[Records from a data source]
-- ==== Sys2Proof/Machine/Resets.lean ====
section
/-!
DEFINITION. Sys2Proof/Machine/Resets.lean: partition, die and package reset (R7, R270, R271), the watchdog ladder (R303), throttling (R305)
and the uncorrectable errors that end in a reset.
-/
namespace Sys2Proof.Machine

/-- A slice that the dispatcher has admitted and that has not completed. -/
def admittedSlice (r : SliceRec) : Bool := decide (r.st = .running ∨ r.st = .suspended ∨ r.st = .halted)

def holdsAdmitted (s : State) (p : PartId) : Bool := s.wk.slices.any fun e => decide (e.1.part = p) && admittedSlice e.2

/-- No admitted slice and no thread in any slot (R22). -/
def partIdle (s : State) (p : PartId) : Bool :=
  !holdsAdmitted s p && !s.wk.slots.any fun e => decide (e.1.slice.part = p) && e.2.thread.isSome

/-! ### Partition reset (R270) -/

/-- Step 1: every slice of the partition is killed, with no fault record written. -/
def killAll (p : PartId) (s : State) : State :=
  let live := (s.wk.slices.filter fun e => decide (e.1.part = p ∧ e.2.st ≠ .completed) && !e.2.killed).map (·.1)
  live.foldl (fun s i => killSlice s i true) s

/-- Step 2: the partition's engine operations stop, and their futures are not resolved. -/
def dropEngines (p : PartId) (s : State) : State :=
  let mine := fun (f : Fut) => decide (f.slice.part = p)
  { s with
    un := { s.un with
      clusters := s.un.clusters.map fun (c, r) => (c, { r with copies := r.copies.filter fun x => !mine x.fut })
      cores := s.un.cores.map fun (c, r) =>
        (c, { r with mqueue := r.mqueue.filter (fun o => decide (o.t.slice.part ≠ p)), peeks := r.peeks.filter fun o => decide (o.t.slice.part ≠ p) }) }
    nt := { s.nt with contribs := s.nt.contribs.filter (fun x => !mine x.fut), plans := s.nt.plans.filter (fun x => !mine x.fut)
                      boarrs := s.nt.boarrs.filter fun x => decide (x.slice.part ≠ p) } }

def Waiter.ofPart (p : PartId) : Waiter → Bool
  | .load m h => decide (m.part = p ∨ verPart h m.part = p)
  | .reel _ q h _ _ => decide (q = p ∨ verPart h q = p)

/-- Step 3: home slices, reels and winders drop what they hold of the partition. -/
def dropHeld (p : PartId) (s : State) : State :=
  { (s.modPart p fun r => { r with wfree := [] }) with
    tl := { s.tl with versions := s.tl.versions.filter (fun v => decide (v.part ≠ p)), waiters := s.tl.waiters.filter (fun w => !w.ofPart p)
                      subs := s.tl.subs.filter fun x => decide (x.part ≠ p) }
    nt := { s.nt with merges := s.nt.merges.filter (fun m => decide (m.part ≠ p))
                      relTags := s.nt.relTags.filter (fun g => decide (g.t.slice.part ≠ p))
                      withheld := s.nt.withheld.filter fun w => decide (w.t.slice.part ≠ p) } }

/-- Step 4: the partition's flits: each would be dropped where it arrives (R271). -/
def dropFlits (p : PartId) (s : State) : State :=
  let ofT := fun (t : ThreadId) => decide (t.slice.part ≠ p)
  let ofM := fun (m : VMsg) => decide (m.part ≠ p)
  { s with
    un := { s.un with cores := s.un.cores.map fun (c, r) => (c, { r with storeq := r.storeq.filter fun e => ofT e.t }) }
    tl := { s.tl with refused := s.tl.refused.filter ofM, vnet := s.tl.vnet.filter ofM, retries := s.tl.retries.filter ofM
                      acks := s.tl.acks.filter (fun a => ofT a.t), answers := s.tl.answers.filter (fun o => ofT o.t)
                      slotTiles := s.tl.slotTiles.filter (fun x => ofT x.t), notices := s.tl.notices.filter (fun w => !w.ofPart p)
                      decisions := s.tl.decisions.filter fun d => decide (d.part ≠ p) }
    nt := { s.nt with bankNet := s.nt.bankNet.filter (fun x => ofT x.t), bankWait := s.nt.bankWait.filter (fun x => ofT x.t)
                      nbrs := s.nt.nbrs.filter (fun m => ofT m.dst), fars := s.nt.fars.filter (fun m => decide (m.dstSlice.part ≠ p))
                      replies := s.nt.replies.filter (fun m => ofT m.dst), yields := s.nt.yields.filter fun y => decide (y.slice.part ≠ p) } }

/-- The kills of a partition end once none of its engine operations remains. -/
def endKills (p : PartId) (s : State) : State :=
  ((s.wk.slices.filter fun e => decide (e.1.part = p)).map (·.1)).foldl (fun s i =>
    match s.slice? i with
    | some r => endKill s i r
    | none => s) s

/-- Steps 1 to 4. -/
def startReset (p : PartId) (s : State) : State :=
  if (s.part p).resetBusy then s
  else endKills p (dropFlits p (dropHeld p (dropEngines p (killAll p (s.modPart p fun r => { r with resetBusy := true })))))

/-- Every entry of the prefix index loses V, and the AGE of way w becomes w (R249). -/
def resetIndex (p : PartId) (s : State) : State :=
  let x := (s.part p).pxctl
  if bitAt x 63 then
    (List.range (2 ^ wfield x 52 5)).foldl (fun s i =>
      (List.range 4).foldl (fun s w =>
        match walkTo s p (wfield x 7 45 * 128 + 128 * i + 32 * w + 30) .wr with
        | .ok pa =>
          let a := addrHbm p.pkg pa
          let top := s.rd a 2
          s.put a 2 (top % 2 ^ 15 - field top 0 2 + w)
        | .error _ => s) s) s
  else s

/-- The region entries of what the partition owns lose their homes (R153), in the maps and in every region cache. -/
def resetRegions (p : PartId) (s : State) : State :=
  let mine := fun (k : RegionKey) => match k with
    | .plain pkg n => decide (pkg = p.pkg) && ownsGranule s p (n / 2 ^ 14)
    | .name q _ => decide (q = p)
  let lo := addrHbm p.pkg (s.part p).nrmbase.toNat
  let hi := lo + 4 * (s.part p).nregion.toNat
  let map := addrHbm p.pkg (s.pkg p.pkg).rmapBase
  let plain := fun (a : Addr) => decide (map ≤ a ∧ a < map + 2 ^ 25) && ownsGranule s p ((a - map) / 2 ^ 16)
  { s with
    st := { s.st with mem := s.st.mem.filter fun c => !(decide (lo ≤ c.1 ∧ c.1 < hi) || plain c.1) }
    un := { s.un with quads := s.un.quads.map fun (q, r) =>
      (q, { r with regionCache := r.regionCache.filter (fun e => !mine e.1), regionMiss := r.regionMiss.filter fun k => !mine k }) } }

WHAT THE TASK ASKS → Your answer should consist only of the lines above between the line holding "and the uncorrectable" and the line holding "def admittedSlice (r", inclusive, each transcribed exactly.

ANSWER TO THIS EXERCISE →
and the uncorrectable errors that end in a reset.
-/
namespace Sys2Proof.Machine

/-- A slice that the dispatcher has admitted and that has not completed. -/
def admittedSlice (r : SliceRec) : Bool := decide (r.st = .running ∨ r.st = .suspended ∨ r.st = .halted)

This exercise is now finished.